Михеев Илья рассказал о своих злоключениях, произошедших за последние сутки.
— Так вы оказывается сродные братья, — кивнул Мирон на Петра, — и куда всех арестованных на барже теперь направят?
— В Томск, и боюсь, что всех ожидает, куда суровая участь, чем когда-то вас судили, давая по три, пять лет лагерей.

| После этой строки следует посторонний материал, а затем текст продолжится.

/-- A pair's vector operation accepts its type (R82). -/
def pairTy (vop vty : Nat) : Bool :=
  if vop ≤ 4 || (8 ≤ vop && vop ≤ 10) then vty = 0 || vty = 1 || vty = 3 || vty = 4
  else if vop ≤ 7 || vop = 11 then vty ≤ 6
  else vty = 2 || vty = 5 || vty = 6

/-- The fields of a pair (R82, R83, R233). -/
def pair (c : DecCtx) (f : FP) : Bool :=
  let _ := c
  let sop := f.sop.toNat
  f.vop ≤ 16 && sop ≤ 12 && pairTy f.vop.toNat f.vty.toNat
    && (if sop = 12 then r8 f.sd else sd f.sd)
    && (if sop = 11 then f.sa = 0 && f.sb = 0
        else if sop = 12 then f.simm ≤ 5
        else f.simm = 0 && (sop != 10 || f.sb = 0))
    && (f.vop != 11 || f.vb = 0)

/-- The counter sub-fields of a Y word (R361): `imm` and `scope` say whether IMM and SCOPE may be set. -/
def ctr (f : FY) (imm scope : Bool) : Bool :=
  f.num < 32 && (imm || f.num < 16) && (scope || f.num.toNat % 8 = 0)

end Wf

— Хорошо, — согласился Мирон, — но как нам друг другу доверять? Я душой и телом был предан своему отечеству — России, а ты кому служил? Большевистским вандалам, обратившим русский народ в покорное, советское быдло. Ты сам сейчас сказал, что твой батя до прихода большевистской власти был середняком, и что советы забрали у него все хозяйство, распределив по бедным семьям. Вас же ограбили, а ты пошел служить этим идолам. Теперь ты понимаешь, за что чекисты загребли твоих родных и тебя вместе с ними, вы для них являетесь затаившимися, классовыми врагами. Судя по твоей жизни, ты первый предал свою Родину, и я не могу встать с таким человеком в один строй. Я, конечно, тебе сочувствую, что твоего отца арестовали и многих из вашей деревни, но ты еще не уволен из рядов Красной армии, и мне претит дальше продолжать с тобой общение.

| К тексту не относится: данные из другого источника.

-- ==== Sys2Proof/Machine/State.lean ====
section
/-! DEFINITION. Everything the specification gives the Oluhorn Z3 to hold, as plain data, and the state after a package
power-on reset. A field marked MODEL is the model's own (log entries 3, 5, 6); every other field names the rule that
gives it. INVENTORY.md lists them with their widths and reset values. -/

namespace Sys2Proof.Machine

/-- The causes of a trap (R424). -/
inductive Cause where
  | illegalClass | illegalOpcode | illegalEncoding | privilege | misaligned | pageFault | walkNode | protection
  | sealedWrite | poison | spill | fill | dmrMismatch | contained | unitAbsent | breakpoint | userTrap | watchdog
  deriving DecidableEq, Repr

/-- Why the machine stops. Nothing in the specification stops it: every illegal word is a trap, and every event of the
table has an effect. The type is closed and has no constructor. -/
inductive Fault where
  deriving DecidableEq, Repr

/-- Why an instruction has no meaning. `notModelled` is the arm of an instruction without a meaning, raised by `exec`; it is
safe, since the machine stops. -/
inductive Refusal where
  | notModelled (mnemonic : String)
  deriving DecidableEq, Repr

/-- The three levels (R31). -/
inductive Priv where
  | user | supervisor | device
  deriving DecidableEq, Repr

/-- What a frontier entry waits at (R151): nothing, a clause header's WTOK wait, a `wait` on tokens, a `wait all`, or
an `fbar`. -/
inductive Wait where
  | none | wtok (m : BitVec 8) | tok (m : BitVec 8) | all | fbar (id : Nat)
  deriving DecidableEq, Repr

/-- A frontier entry (R158). `inside` says that PC is a word of the clause at HDR, whose header word is `hw`; otherwise PC
is the address of a header that is not yet entered. -/
structure Entry where
  pc     : W64
  hdr    : W64
  hw     : W64
  inside : Bool
  bpri   : BitVec 8
  fp     : Nat
  mask   : LaneMask
  wait   : Wait
  deriving DecidableEq, Repr

/-- A register result: an entry of the slot's register stack in one lane, a scalar, or a layout record. -/
inductive RegWrite where
  | stk (entry lane : Nat) (v : W32) | sreg (n : Nat) (v : W64) | lrec (n : Nat) (v : BitVec 256)
  deriving DecidableEq, Repr

/-- What a pending `cwait` compares (R363). -/
structure CWait where
  addr    : W64
  scratch : Bool
  scope   : Nat
  target  : W64
  ret     : Option Nat
  deriving DecidableEq, Repr

/-- The kind of a pending long-latency word, for `fence` (R292; `full` where it holds loads too) and for its completion (R67, R144, R288, R335, R373, R398, R442). -/
inductive PKind where
  | load | store | other | unseal (va : Nat) | push (cmd : Nat) | cwait (c : CWait) | mma (wg g op : Nat) | drain (cluster : Nat) (lines : List Nat)
  | bank (cluster : Nat) | scan (core : Nat) | fence (full : Bool)
  deriving DecidableEq, Repr

/-- An issued long-latency word that has not completed (R67, R162, R163). `la` counts the words that may still issue
under an implicit wait; `tok` is the token it holds; `ready` says that nothing but time stands before its completion;
`poison` is the lane and address whose returning data is poisoned (R277); `obOld` what the sectors of the operand buffer that it
writes held before (R341). -/
structure Pending where
  la     : Option Nat
  tok    : Option Nat
  kind   : PKind
  wr     : List RegWrite
  ready  : Bool
  poison : Option (Nat × W64)
  obOld  : List (Nat × List Byte)
  pc     : W64
  deriving DecidableEq, Repr

/-- An open ephemeral window (R63): the clause that it lies in, how many words it still covers, and what the registers held before: v, s
and l registers in `old`, predicates in `pold` with the lanes written. `lo` is LO at the write, by which a stack entry of `old` names a
logical one (R164). -/
structure EphWin where
  hdr  : W64
  left : Nat
  lo   : Nat
  old  : List RegWrite
  pold : List (Nat × LaneMask × LaneMask)
  deriving DecidableEq, Repr

/-- A trap that a fibre is to take (R424, R426). `keep` says that the entry resumes inside its clause. -/
structure TrapInfo where
  cause  : Cause
  lane   : Nat
  addr   : W64
  code   : BitVec 16
  pc     : W64
  resume : W64
  deriving DecidableEq, Repr

/-- A fibre frozen by a page fault (R430, R431): the pages of its batch, the first being the faulting word's own. -/
structure Freeze where
  pages : List Nat
  cause : Cause
  lane  : Nat
  addr  : W64
  write : Bool
  deriving DecidableEq, Repr

/-- The life of a fibre (R20). -/
inductive Life where
  | notStarted | running | ended
  deriving DecidableEq, Repr

/-- The trap frame (R426) and what is set aside at entry (R427). -/
structure Frame where
  cause   : BitVec 5
  inh     : Bool
  lane    : BitVec 5
  code    : BitVec 16
  pc      : W64
  resume  : W64
  addr    : W64
  mask    : LaneMask
  fp      : Nat
  bpri    : BitVec 8
  save    : Tab W64
  entryResume : W64
  entry   : Option Entry
  aside   : List Entry
  pend    : List Pending
  deriving DecidableEq, Repr

/-- One fibre (R13, R23). -/
structure Fibre where
  life     : Life
  priv     : Priv
  launched : LaneMask
  helper   : LaneMask
  exited   : LaneMask
  sregs    : Tab W64
  pregs    : Tab LaneMask
  lregs    : Tab (BitVec 256)
  frontier : List Entry
  lo       : Nat
  saved    : Bool
  move     : Nat
  moveFp   : Nat
  pend     : List Pending
  eph      : List EphWin
  trap     : Frame
  raised   : Option TrapInfo
  frozen   : Option Freeze
  shadow   : Bool
  sBad     : Tab Bool
  pBad     : Tab Bool
  scrPasses   : W64
  scrRequests : W64
  pfIssued    : W64
  pfUsed      : W64
  pfLate      : W64
  pfEvicted   : W64
  xlateIn  : W64
  bound    : List (Bool × Nat)
  group    : Nat
  wdFrom   : Nat
  effPrio  : Nat
  deriving DecidableEq, Repr

/-- A pending `fbar` barrier (R179): its mask and the fibres that have arrived. -/
structure Bar where
  mask    : BitVec 4
  arrived : BitVec 4
  deriving DecidableEq, Repr

/-- The writes of one shared-window entry that no common `fbar` has ordered yet (MODEL; R25, log entry 45): the values that a fibre
may read which sees none of them, and each write that none of the others follows, with the mask of the fibres that see it. -/
structure Race where
  olds : List W32
  ws   : List (W32 × Nat)
  deriving DecidableEq, Repr

/-- One slot: its register stack of 256 entries by 32 lanes (key 32 × entry + lane, R24), its barriers and its place in
the quarter (R151 to R155). `fired` says that it has issued in the present cycle; `waited` counts the cycles that it has been pending. -/
structure Slot where
  stack     : Tab W32
  stackBad  : Tab Bool
  bars      : Tab Bar
  quarter   : Nat
  pslot     : Nat
  turn      : Nat
  active    : Bool
  promoted  : Bool
  fired     : Bool
  idle      : Nat
  age       : Nat
  stalled   : Nat
  waited    : Nat
  residence : Nat
  delay     : Nat
  stopped   : Bool
  spillIdx  : Nat
  /-- The first entry that several fibres share, 256 where none is (MODEL). -/
  window    : Nat
  /-- Unordered writes of shared entries (MODEL; key as `stack`). -/
  races     : Tab Race
  deriving DecidableEq, Repr

/-- An operand-buffer reservation record (R336). -/
structure ORec where
  off   : Nat
  size  : Nat
  ty    : Nat
  l32   : Bool
  trans : Bool
  rowb  : Nat
  scale : Nat
  mExt  : Nat
  kExt  : Nat
  nExt  : Nat
  deriving DecidableEq, Repr

/-- A signature on a convergence register (R334): the signing quarter and fibre, the operation it belongs to, the fields
and the captured B run (key 32 × register + lane) and record. -/
structure Sig where
  op    : Nat
  quarter : Nat
  fib   : Nat
  acc   : Nat
  tya   : Nat
  tyb   : Nat
  ck    : Bool
  clr   : Bool
  oboff : Nat
  orec  : ORec
  b     : Tab W32
  deriving DecidableEq, Repr

/-- A convergence register (R333, R334): the gang that it is bound to, if any, how many signatures each quarter has given
since then, the number of its first operation, and the signatures whose operation has not issued. -/
structure GReg where
  gang  : Option Nat
  signs : Tab Nat
  base  : Nat
  sigs  : List Sig
  deriving DecidableEq, Repr

/-- An issued matrix operation (R334, R341): its convergence register, its number, its four signatures, and the sectors of the operand
buffer that it reads as they were before a write that was in flight when it issued. -/
structure MmaOp where
  g    : Nat
  op   : Nat
  sigs : List Sig
  old  : List (Nat × List Byte)
  deriving DecidableEq, Repr

/-- Where a workgroup stands (R432 to R436). -/
inductive WgLife where
  | running | stopping (full : Bool) | saved | ended | killed
  deriving DecidableEq, Repr

/-- The fields of a kernel descriptor (R44, R45). -/
structure KDesc where
  code   : W64
  trapvec : W64
  spill  : W64
  spillStride : Nat
  codeSize : Nat
  scratch : Nat
  ob     : Nat
  childReserve : Nat
  energy : Nat
  argsSize : Nat
  stack  : Nat
  slots  : Nat
  fibres : Nat
  shared : Nat
  prio   : Nat
  flags  : BitVec 16
  version : Nat
  template : Nat
  rsvZero : Bool
  deriving DecidableEq, Repr

/-- One workgroup (R13, R23) with its windows, handles, tiles (key (quarter × 8 + tile) × 1024 + 32 × row + column) and
checksum vectors (key ((quarter × 8 + tile) × 2 + column vector) × 32 + index). -/
structure Wg where
  life    : WgLife
  vd      : Nat
  grid    : Nat
  index   : Nat
  core    : Nat
  kd      : KDesc
  threads : Nat
  kregs   : Tab W64
  scratch : Tab Byte
  scratchBad : Tab Bool
  ob      : Tab Byte
  obBad   : Tab Bool
  orecs   : Tab ORec
  gregs   : Tab GReg
  issued  : List MmaOp
  tiles   : Tab W32
  chks    : Tab W32
  tileBad : Tab Bool
  chkBad  : Tab Bool
  readout : Tab (List (Tab W32))
  qbind   : Tab Nat
  locks   : Tab Bool
  obConf  : W64
  engFault : W64
  started : Nat
  charge  : Nat
  measured : Nat
  banks   : Tab Nat
  again   : Bool
  deriving DecidableEq, Repr

/-- The states of a grid (R135, R450). -/
inductive GridState where
  | admitted | running | provisional | confirmed | killed
  deriving DecidableEq, Repr

/-- One admitted grid (R48, R126 to R135). `cores` lists a core, a workgroup that ran on it and how it stands with the pass that
confirms it: 0 the workgroup has not ended, 1 it has, 2 a pass that started since then is under way (R440). `since` lists the
cores and workgroups that ran there since the core's last pass, `replay` the workgroups that run again and whether they had
ended before (R441). -/
structure Grid where
  st      : GridState
  disp    : Bool
  desc    : Nat
  kd      : KDesc
  args    : List Byte
  gx      : Nat
  gy      : Nat
  gz      : Nat
  threads : Nat
  prov    : W64
  conf    : W64
  parent  : Option Nat
  reserve : Nat
  held    : Nat
  queue   : Nat
  qclass  : Nat
  urgent  : Bool
  budget  : Nat
  edef    : Nat
  resvTwill : Nat
  resvMem : Nat
  next    : Nat
  replay  : List (Nat × Bool)
  done    : Nat
  provAdded : Bool
  confAdded : Bool
  cores   : List (Nat × Nat × Nat)
  since   : List (Nat × Nat)
  deriving DecidableEq, Repr

/-- A sealed buffer of the context, by virtual address (R260, R287, R288). `ending` is set while `unseal` waits, for the engine commands
`readers` that were reading the buffer when it issued. -/
structure Seal where
  va     : Nat
  len    : Nat
  ending : Bool
  readers : List Nat
  deriving DecidableEq, Repr

/-- A Gauze region of the context (R399): base, length, element type code and budget. -/
structure Region where
  va     : Nat
  len    : Nat
  ty     : Nat
  budget : W32
  deriving DecidableEq, Repr

/-- A loaded image (R56, R57): its descriptors, its TEXT sections as address and length, the pages it placed, and the frames that it
took, those of page-table nodes with them. -/
structure Image where
  id    : Nat
  descs : List Nat
  texts : List (Nat × Nat)
  spans : List (Nat × Nat)
  frames : List Nat
  deriving DecidableEq, Repr

/-- A queue's energy window (R142): the budget that the host has set for it (R147), what its workgroups have been charged, the debt
that the window's budget is less by, the debt that has come since, whether anything has started in it, and the energy measured. -/
structure QEnergy where
  fresh   : Option Nat
  used    : Nat
  owed    : Nat
  debt    : Nat
  started : Bool
  meas    : Nat
  deriving DecidableEq, Repr

/-- One virtual device: its registers, its settings by firmware, its grids and its function (R31, R121 to R147, R428, R436). -/
structure Vd where
  enabled   : Bool
  cfg       : FunctionCfg
  queueBase : W64
  dispatchDesc : W64
  dispatchArgs : W64
  funcMode  : W64
  energyReport : W64
  fallbackRing : W64
  fallbackCtr  : W64
  heapBase  : W64
  heapLimit : W64
  heapOffset : W64
  ptRoot    : W64
  promote   : W64
  occClu    : W64
  occL2     : W64
  engDeadline : W64
  watchdog  : W64
  killCause : W64
  energyCtx : W64
  atomReplays : W64
  slots     : Tab W64
  drops     : W64
  quotaUsed : Nat
  nextGrid  : Nat
  energy    : Tab QEnergy
  window    : Nat
  seals     : List Seal
  regions   : List Region
  binds     : Nat
  images    : List Image
  keys      : List (List Byte)
  msix      : BitVec 5
  pri       : Nat
  fbPosted  : Nat
  fbDone    : Nat
  contained : Bool
  deriving DecidableEq, Repr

Илья, не споря и, не перебивая Мирона, внимательно выслушал и спокойно, ответил:
— Мирон, ты воевал за царя-батюшку и его отечество, вы — военные, окружающие своего царя, спросили его, за что же он вас предал? Почему в тяжелую годину отрекся не только от престола, а отдал русскую землю на поругание иноземным завоевателям. Вам жилось проще, когда власть была в ваших руках, — Илья выставил руку вперед, не давая себя перебить, — мы в деревнях не особо ощутили смену власти, потому что были слишком далеко от революций. Я пошел служить в армию для трудового народа и с гордостью, что могу быть полезен своей Родине, но, к моему великому сожалению, за годы службы все изменилось. Чуть ли не все руководство армии оказалось немецкими и японскими шпионами, опытные командиры были объявлены врагами народа и расстреляны. Нам, офицерам среднего командного состава, что было делать? Когда руководители партии: Троцкий, Зиновьев, Рыков, Бухарин оказались преступниками, а наши непосредственные командиры армии: Тухачевский, Уборевич, Фельдман, Якир, Эйдеман стали немецкими шпионами.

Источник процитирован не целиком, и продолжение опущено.